### EXERCISE DESCRIPTION
Every line containing the string "foreign" should be returned from the records.

### SUPPLIED MATERIAL

/-- R168, R166: ACC.DRAIN claims the bands of its rows for the warp and enters the order of its bank; a reserved bit or
a range past row 31 raises 5.1, rows that are no whole bands 5.3, a band of another warp 5.2, a destination beyond the
declared registers 8.1. -/
def Sys2Proof.Claims.AccumulatorDrain : Prop :=
  ∀ (s : State) (w : Warp) (a d : Nat) (b : Bank), actsOn s w →
    allDone s s.cur.warp s.cur.path (actPath s w) = true →
    let x := rx w s.cur.path a
    let dst := (rx w s.cur.path d).toNat
    let row0 := (x.extractLsb' 6 5).toNat
    let n := (x.extractLsb' 11 5).toNat + 1
    let k := bankKey w (bankFirst x)
    let size := 32 / 2 ^ b.band
    let bands := (List.range (n / size)).map fun i => row0 / size + i
    let foreign := ∃ i ∈ bands, ∃ o, fget b.claims i = some o ∧ o ≠ w.idx
    drainPending s s.cur.warp s.cur.path (dst % 2 ^ 11) n = false →
    ((x.extractLsb' 17 47 ≠ 0 ∨ 2 ^ 11 ≤ dst ∨ 32 < row0 + n) → trapsAt (.accDrain a d) s w 0x51) ∧
    (x.extractLsb' 17 47 = 0 → dst < 2 ^ 11 → row0 + n ≤ 32 →
      (fget s.banks k = none → trapsAt (.accDrain a d) s w 0x50) ∧
      (fget s.banks k = some b → b.block ≠ w.block → trapsAt (.accDrain a d) s w 0x50) ∧
      (fget s.banks k = some b → b.block = w.block → (row0 % size ≠ 0 ∨ n % size ≠ 0) →
        trapsAt (.accDrain a d) s w 0x53) ∧
      (fget s.banks k = some b → b.block = w.block → row0 % size = 0 → n % size = 0 →
        (foreign → trapsAt (.accDrain a d) s w 0x52) ∧
        (¬foreign → w.vregs < dst + n → trapsAt (.accDrain a d) s w 0x81) ∧
        (¬foreign → dst + n ≤ w.vregs → w.div = true → (∃ i, i < n ∧ vtag w (dst + i) ≠ .f32) →
          trapsAt (.accDrain a d) s w 0x12) ∧
        (¬foreign → dst + n ≤ w.vregs → (w.div = true → ∀ i, i < n → vtag w (dst + i) = .f32) →
          counter s s.cur.warp s.cur.path .ac < 255 →
          runs (.accDrain a d) s fun t => ∃ (dr : Drain) (e : Bool), e = x.getLsbD 16 ∧
            engineStep s t (if e then { w with nidem := true } else w) (.drain dr k) ∧
            dr.row0 = row0 ∧ dr.nrows = n ∧ dr.dst = dst ∧ dr.mask = (actPath s w).k0 ∧ dr.zafter = e ∧
            (∀ j, j ≠ k → fget t.banks j = fget s.banks j) ∧
            ∃ b', fget t.banks k = some b' ∧ b'.vals = b.vals ∧ b'.block = b.block ∧ b'.band = b.band ∧
              ∀ i, fget b'.claims i = if i ∈ bands then some w.idx else fget b.claims i)))

/-- R166 to R168: the forms of the accumulator banks. What the spec leaves open here is the model's choice: log
entry 31. -/
def Obligations.Accumulators : Prop := AccumulatorBanks ∧ AccumulatorZero ∧ AccumulatorDrain

/-- R169 to R172: MMA and MMA.Z wait for the path's accesses to their format block and for its acquires, check the core, the
register pairs, the geometry, the banks, the format block and the scratchpad in this order, then enter the order of their
banks with the operands as read at issue. A poisoned format block raises 18.0 as it is read: the model's choice, log entry
105. -/
def Sys2Proof.Claims.MatrixIssue : Prop :=
  ∀ (s : State) (w : Warp) (z : Bool) (d a b : Nat), actsOn s w → allIssued (actPath s w) = true →
    let i : Instr := if z then .mmaZ d a b else .mma d a b
    let h := mmaShape (rx w s.cur.path d)
    let A := matOp (rx w s.cur.path a) (rx w s.cur.path (a + 1))
    let B := matOp (rx w s.cur.path b) (rx w s.cur.path (b + 1))
    let fb := rdBytes (spCells s w.block) (16 * h.fbo) 32
    let ks := (List.range ((h.m + 31) / 32 * ((h.n + 31) / 32))).map fun j => bankKey w (h.bank + j)
    let pairs := a % 2 = 0 ∧ a ≠ 0 ∧ b % 2 = 0 ∧ b ≠ 0
    let waiting := acquireOut s s.cur.warp s.cur.path = true ∨
      bytesOut s s.cur.warp s.cur.path true w.block (16 * h.fbo) 32 = true
    let held := 16 * h.fbo + 32 ≤ spSize s w
    let poisoned := poisonedIn (spPoison s w.block) (16 * h.fbo) 32 = true
    let shapeBad := mmaGeometryBad h A B = true ∨
      (held ∧ mmaFormatShort h A B (fdesc fb 0) (fdesc fb 16) = true)
    (waiting → waits i s) ∧
    (¬waiting → w.core % 2 = 1 → trapsAt i s w 0xE0) ∧
    (¬waiting → w.core % 2 = 0 → ¬pairs → trapsAt i s w 0xE1) ∧
    (¬waiting → w.core % 2 = 0 → pairs → shapeBad → trapsAt i s w 0xE3) ∧
    (¬waiting → w.core % 2 = 0 → pairs → ¬shapeBad → 64 < h.bank + ks.length → trapsAt i s w 0x51) ∧
    (¬waiting → w.core % 2 = 0 → pairs → ¬shapeBad → h.bank + ks.length ≤ 64 →
      ¬held → trapsOffset i s w 0x40 (16 * h.fbo)) ∧
    (¬waiting → w.core % 2 = 0 → pairs → ¬shapeBad → h.bank + ks.length ≤ 64 → held →
      (poisoned → trapsAt i s w 0x120) ∧ (¬poisoned → fblockBad (fdesc fb 0) (fdesc fb 16) = true → trapsAt i s w 0xE2) ∧
      (¬poisoned → fblockBad (fdesc fb 0) (fdesc fb 16) = false →
        ((∃ k ∈ ks, ownsBank s w k = false) → trapsAt i s w 0x50) ∧
        ((∀ k ∈ ks, ownsBank s w k = true) →
          (∀ off, mmaBeyond h A B (fdesc fb 0) (fdesc fb 16) (spSize s w) = some off → trapsOffset i s w 0x40 off) ∧
          (mmaBeyond h A B (fdesc fb 0) (fdesc fb 16) (spSize s w) = none →
            counter s s.cur.warp s.cur.path .ac < 255 →
            runs i s fun t => ∃ r : SeqRec,
              engineStep s t (if z then w else { w with nidem := true }) (.mma r ks) ∧
              r.ctl = rx w s.cur.path d ∧ r.opa0 = rx w s.cur.path a ∧ r.opa1 = rx w s.cur.path (a + 1) ∧
              r.opb0 = rx w s.cur.path b ∧ r.opb1 = rx w s.cur.path (b + 1) ∧ r.fblk = fb ∧ r.step = 1 ∧ r.z = z ∧
              ∀ k ∈ ks, (fget t.banks k).map (·.claims) = some []))))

### TASK RESPONSE
    let foreign := ∃ i ∈ bands, ∃ o, fget b.claims i = some o ∧ o ≠ w.idx
        (foreign → trapsAt (.accDrain a d) s w 0x52) ∧
        (¬foreign → w.vregs < dst + n → trapsAt (.accDrain a d) s w 0x81) ∧
        (¬foreign → dst + n ≤ w.vregs → w.div = true → (∃ i, i < n ∧ vtag w (dst + i) ≠ .f32) →
        (¬foreign → dst + n ≤ w.vregs → (w.div = true → ∀ i, i < n → vtag w (dst + i) = .f32) →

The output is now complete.